- Try it
Word for word, reproduce the data that follows.

Top of Information supplied

-- ==== Sys2Proof/Config.lean ====
section
/-! DEFINITION. The construction parameters of R9 to R12 as plain data (log 1), and the free values (log 3).
A machine's parameters stand in its State, fixed from construction on (R33), so that a statement over all states
is a statement over all configurations. -/

namespace Sys2Proof

/-- `CLOCKING` (R11). -/
inductive Clocking where
  | dual    -- two independent clocks, sys and rx
  | single  -- one clock drives every block
deriving DecidableEq, Repr

/-- `RDW` (R11, R41): what a read returns of the address its own domain writes at the same edge. -/
inductive ReadDuringWrite where
  | old
  | new
  | any
deriving DecidableEq, Repr

/-- The crossings X1 (`frame_avail`), X2 (`frame_len`) and X3 (`trig`) of R124. X4 is the CAPBUF read of R42. -/
inductive CrossingId where
  | x1
  | x2
  | x3
deriving DecidableEq, Repr

/-- A function from the sys cycle number to one bit, as data: the first bits one by one, then a period repeated
for ever (an empty period: 0 for ever). -/
structure Waveform where
  start : List Bool
  period : List Bool
deriving DecidableEq, Repr

/-- Any function from the sys cycle number to one bit (R12: TRIGGER is "any function"; log 2). -/
inductive CycleSignal where
  | wave (w : Waveform)  -- one that repeats, bit by bit
  | free (k : Nat)       -- any other: the free value `Config.freeSignal k`
deriving DecidableEq, Repr

/-- A one-bit signal of the sys domain that the core's own registers drive. -/
inductive CoreSignal where
  | trig                -- `trig` (R118)
  | strobe              -- `strobe` of PDM (R27)
  | wordOut (i : Fin 8) -- `word_out[i]` of PDM (R27)
  | line (v : Nat)      -- `serial_out` of BTX instance `v` (R24)
deriving DecidableEq, Repr

/-- The registers and inputs of the sys domain in one cycle, as plain data: what combinational logic in that domain
can see. -/
structure SysView where
  sysCycle : Nat
  trig : Bool
  /-- `sr`, `bc` and `dc` of each BTX instance -/
  uarts : List (Word × Word × Word)
  /-- the state code `Q` of R64 -/
  pdmCode : Bool × Bool
  pdmLen : Word
  pdmRaddr : Word
  pdmDc : Word
  word : Byte
  strobe : Bool
  capRdata : Byte
  /-- the levels of the `send` inputs -/
  sendInputs : List Bool
deriving DecidableEq, Repr

/-- Where a BTX instance's `send` comes from: OPEN (R12, R119; log 21). -/
inductive SendSource where
  | input                    -- a boundary input the host drives
  | cycle (f : CycleSignal)  -- a signal that depends on the sys cycle number alone
  | core (c : CoreSignal)    -- a register's signal of the core
  | logic (k : Nat)          -- combinational logic over the sys domain: the free value `Config.freeLogic k`
deriving DecidableEq, Repr

/-- `UART_CFG[i]` (R12): one BTX instance's `N`, `K`, `BYTE` and the source of its `send`. -/
structure UartCfg where
  n : Nat
  k : Nat
  byte : Nat
  send : SendSource
deriving DecidableEq, Repr

/-- All the construction parameters (R9 to R12). Their legal values are `Params.legal`. -/
structure Params where
  /-- `AW` -/
  aw : Nat
  /-- `D` -/
  d : Nat
  /-- `W` -/
  w : Nat
  /-- `DDIV` -/
  ddiv : Nat
  /-- `PDW` -/
  pdw : Nat
  /-- `ERR`, the reserved error field (R26) -/
  err : Bool
  clocking : Clocking
  /-- `SYNC_STAGES` -/
  syncStages : Nat
  rdw : ReadDuringWrite
  /-- `LINKS` -/
  links : Nat
  /-- `REPLAY_INIT`: the bytes from address 0 -/
  replayInit : List Byte
  /-- `CAPTURE_INIT`: the D words of CAPBUF as the memory list that holds them (log 8) -/
  captureInit : List (Nat × Byte)
  /-- `REPLAY_LEN` -/
  replayLen : Nat
  /-- `TRIGGER` -/
  trigger : CycleSignal
  /-- `UARTS` and `UART_CFG`: one entry per instance -/
  uarts : List UartCfg
deriving DecidableEq, Repr

/-- Where the spec draws (R17): the race of a crossing (R127, R129) and a CAPBUF read (R41, R42). -/
inductive DrawSite where
  | crossing (x : CrossingId)
  | capRead
deriving DecidableEq, Repr

/-- One draw: whether CDC.RACE takes its fault arm, and which bits take the newer of their two values (bit `i` of
`pick` is 1 when bit `i` does). -/
structure Resolve where
  fault : Bool
  pick : Nat
deriving DecidableEq, Repr, Inhabited

/-- FREE VALUE (log 3): the draw at a site at the edge with this number. It has no body: no proof can see it. -/
opaque Config.freeResolve : DrawSite → Nat → Resolve

/-- FREE VALUE (log 2): the bit of the free signal `k` in a sys cycle. It has no body, so a claim that holds of it holds
of every function from the sys cycle number to one bit. -/
opaque Config.freeSignal : Nat → Nat → Bool

/-- FREE VALUE (log 21): what the free logic `k` makes of the sys domain's registers and inputs. It has no body. -/
opaque Config.freeLogic : Nat → SysView → Bool

/-- FREE VALUE (log 4): how many rx edges come before the sys edge with this number, where no stimulus names the edges
(under DUAL). It has no body, so a claim that holds of it holds of every interleaving in which sys ticks for ever (R122).
-/
opaque Config.freeRxBurst : Nat → Nat

/-- FREE VALUE (log 4): `rx_data` of the cycle that the edge with this number ends, where no stimulus names it. -/
opaque Config.freeRxData : Nat → Byte

/-- FREE VALUE (log 4): `rx_ctl` of the cycle that such an edge ends. -/
opaque Config.freeRxCtl : Nat → BitVec 2

/-- FREE VALUE (log 4): the `send` input of a BTX instance in the cycle that such an edge ends. -/
opaque Config.freeSend : Nat → Nat → Bool

end Sys2Proof
end

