-- ==== Sys2Proof/Machine/ClockCrossing.lean ====
section
/-! DEFINITION. The meanings of CDC.DIRECT, CDC.RACE, SYNC.SHIFT and SYNC.RACE
(spec/44_composer_and_cdc.md, R125 to R129). Each ends with `U <- 0`. -/

namespace Sys2Proof.Machine

/-- CDC.DIRECT (R126): `sample := cur`. -/
def execCdcDirect (x : CrossingId) (s : State) : Host.Outcome State Fault Refusal :=
  .next (s.setCrossing x { s.crossing x with changed := false, sample := s.cur x })

/-- CDC.RACE (R127). Where the destination reads the crossing at this edge: by a draw, `CdcMetastable`, or a sample whose
bits are drawn between `prev` and `cur`. Where it does not: no sample, nothing raised. -/
def execCdcRace (x : CrossingId) (s : State) : Host.Outcome State Fault Refusal :=
  if s.reads x then
    if (s.resolve (.crossing x)).fault then raise (.cdcMetastable x)
    else .next (s.setCrossing x { s.crossing x with changed := false, sample := s.drawCrossing x })
  else .next (s.setCrossing x { s.crossing x with changed := false })

/-- SYNC.SHIFT (R128): the chain steps, `s[1] <- cur`. -/
def execSyncShift (x : CrossingId) (s : State) : Host.Outcome State Fault Refusal :=
  s.shiftChain x (s.cur x)

/-- SYNC.RACE (R129): the chain steps, `s[1]` with each bit drawn between `prev` and `cur`. -/
def execSyncRace (x : CrossingId) (s : State) : Host.Outcome State Fault Refusal :=
  s.shiftChain x (s.drawCrossing x)

end Sys2Proof.Machine
end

Bottom of Information supplied

- Solution to the exercise
-- ==== Sys2Proof/Config.lean ====
section
/-! DEFINITION. The construction parameters of R9 to R12 as plain data (log 1), and the free values (log 3).
A machine's parameters stand in its State, fixed from construction on (R33), so that a statement over all states
is a statement over all configurations. -/

namespace Sys2Proof

/-- `CLOCKING` (R11). -/
inductive Clocking where
  | dual    -- two independent clocks, sys and rx
  | single  -- one clock drives every block
deriving DecidableEq, Repr

/-- `RDW` (R11, R41): what a read returns of the address its own domain writes at the same edge. -/
inductive ReadDuringWrite where
  | old
  | new
  | any
deriving DecidableEq, Repr

/-- The crossings X1 (`frame_avail`), X2 (`frame_len`) and X3 (`trig`) of R124. X4 is the CAPBUF read of R42. -/
inductive CrossingId where
  | x1
  | x2
  | x3
deriving DecidableEq, Repr

/-- A function from the sys cycle number to one bit, as data: the first bits one by one, then a period repeated
for ever (an empty period: 0 for ever). -/
structure Waveform where
  start : List Bool
  period : List Bool
deriving DecidableEq, Repr

/-- Any function from the sys cycle number to one bit (R12: TRIGGER is "any function"; log 2). -/
inductive CycleSignal where
  | wave (w : Waveform)  -- one that repeats, bit by bit
  | free (k : Nat)       -- any other: the free value `Config.freeSignal k`
deriving DecidableEq, Repr

/-- A one-bit signal of the sys domain that the core's own registers drive. -/
inductive CoreSignal where
  | trig                -- `trig` (R118)
  | strobe              -- `strobe` of PDM (R27)
  | wordOut (i : Fin 8) -- `word_out[i]` of PDM (R27)
  | line (v : Nat)      -- `serial_out` of BTX instance `v` (R24)
deriving DecidableEq, Repr

/-- The registers and inputs of the sys domain in one cycle, as plain data: what combinational logic in that domain
can see. -/
structure SysView where
  sysCycle : Nat
  trig : Bool
  /-- `sr`, `bc` and `dc` of each BTX instance -/
  uarts : List (Word × Word × Word)
  /-- the state code `Q` of R64 -/
  pdmCode : Bool × Bool
  pdmLen : Word
  pdmRaddr : Word
  pdmDc : Word
  word : Byte
  strobe : Bool
  capRdata : Byte
  /-- the levels of the `send` inputs -/
  sendInputs : List Bool
deriving DecidableEq, Repr

/-- Where a BTX instance's `send` comes from: OPEN (R12, R119; log 21). -/
inductive SendSource where
  | input                    -- a boundary input the host drives
  | cycle (f : CycleSignal)  -- a signal that depends on the sys cycle number alone
  | core (c : CoreSignal)    -- a register's signal of the core
  | logic (k : Nat)          -- combinational logic over the sys domain: the free value `Config.freeLogic k`
deriving DecidableEq, Repr

/-- `UART_CFG[i]` (R12): one BTX instance's `N`, `K`, `BYTE` and the source of its `send`. -/
structure UartCfg where
  n : Nat
  k : Nat
  byte : Nat
  send : SendSource
deriving DecidableEq, Repr

/-- All the construction parameters (R9 to R12). Their legal values are `Params.legal`. -/
structure Params where
  /-- `AW` -/
  aw : Nat
  /-- `D` -/
  d : Nat
  /-- `W` -/
  w : Nat
  /-- `DDIV` -/
  ddiv : Nat
  /-- `PDW` -/
  pdw : Nat
  /-- `ERR`, the reserved error field (R26) -/
  err : Bool
  clocking : Clocking
  /-- `SYNC_STAGES` -/
  syncStages : Nat
  rdw : ReadDuringWrite
  /-- `LINKS` -/
  links : Nat
  /-- `REPLAY_INIT`: the bytes from address 0 -/
  replayInit : List Byte
  /-- `CAPTURE_INIT`: the D words of CAPBUF as the memory list that holds them (log 8) -/
  captureInit : List (Nat × Byte)
  /-- `REPLAY_LEN` -/
  replayLen : Nat
  /-- `TRIGGER` -/
  trigger : CycleSignal
  /-- `UARTS` and `UART_CFG`: one entry per instance -/
  uarts : List UartCfg
deriving DecidableEq, Repr

/-- Where the spec draws (R17): the race of a crossing (R127, R129) and a CAPBUF read (R41, R42). -/
inductive DrawSite where
  | crossing (x : CrossingId)
  | capRead
deriving DecidableEq, Repr

/-- One draw: whether CDC.RACE takes its fault arm, and which bits take the newer of their two values (bit `i` of
`pick` is 1 when bit `i` does). -/
structure Resolve where
  fault : Bool
  pick : Nat
deriving DecidableEq, Repr, Inhabited

/-- FREE VALUE (log 3): the draw at a site at the edge with this number. It has no body: no proof can see it. -/
opaque Config.freeResolve : DrawSite → Nat → Resolve

/-- FREE VALUE (log 2): the bit of the free signal `k` in a sys cycle. It has no body, so a claim that holds of it holds
of every function from the sys cycle number to one bit. -/
opaque Config.freeSignal : Nat → Nat → Bool

/-- FREE VALUE (log 21): what the free logic `k` makes of the sys domain's registers and inputs. It has no body. -/
opaque Config.freeLogic : Nat → SysView → Bool

/-- FREE VALUE (log 4): how many rx edges come before the sys edge with this number, where no stimulus names the edges
(under DUAL). It has no body, so a claim that holds of it holds of every interleaving in which sys ticks for ever (R122).
-/
opaque Config.freeRxBurst : Nat → Nat

/-- FREE VALUE (log 4): `rx_data` of the cycle that the edge with this number ends, where no stimulus names it. -/
opaque Config.freeRxData : Nat → Byte

/-- FREE VALUE (log 4): `rx_ctl` of the cycle that such an edge ends. -/
opaque Config.freeRxCtl : Nat → BitVec 2

/-- FREE VALUE (log 4): the `send` input of a BTX instance in the cycle that such an edge ends. -/
opaque Config.freeSend : Nat → Nat → Bool

end Sys2Proof
end

-- ==== Sys2Proof/Machine/ClockCrossing.lean ====
section
/-! DEFINITION. The meanings of CDC.DIRECT, CDC.RACE, SYNC.SHIFT and SYNC.RACE
(spec/44_composer_and_cdc.md, R125 to R129). Each ends with `U <- 0`. -/

namespace Sys2Proof.Machine

/-- CDC.DIRECT (R126): `sample := cur`. -/
def execCdcDirect (x : CrossingId) (s : State) : Host.Outcome State Fault Refusal :=
  .next (s.setCrossing x { s.crossing x with changed := false, sample := s.cur x })

/-- CDC.RACE (R127). Where the destination reads the crossing at this edge: by a draw, `CdcMetastable`, or a sample whose
bits are drawn between `prev` and `cur`. Where it does not: no sample, nothing raised. -/
def execCdcRace (x : CrossingId) (s : State) : Host.Outcome State Fault Refusal :=
  if s.reads x then
    if (s.resolve (.crossing x)).fault then raise (.cdcMetastable x)
    else .next (s.setCrossing x { s.crossing x with changed := false, sample := s.drawCrossing x })
  else .next (s.setCrossing x { s.crossing x with changed := false })

/-- SYNC.SHIFT (R128): the chain steps, `s[1] <- cur`. -/
def execSyncShift (x : CrossingId) (s : State) : Host.Outcome State Fault Refusal :=
  s.shiftChain x (s.cur x)

/-- SYNC.RACE (R129): the chain steps, `s[1]` with each bit drawn between `prev` and `cur`. -/
def execSyncRace (x : CrossingId) (s : State) : Host.Outcome State Fault Refusal :=
  s.shiftChain x (s.drawCrossing x)

end Sys2Proof.Machine
end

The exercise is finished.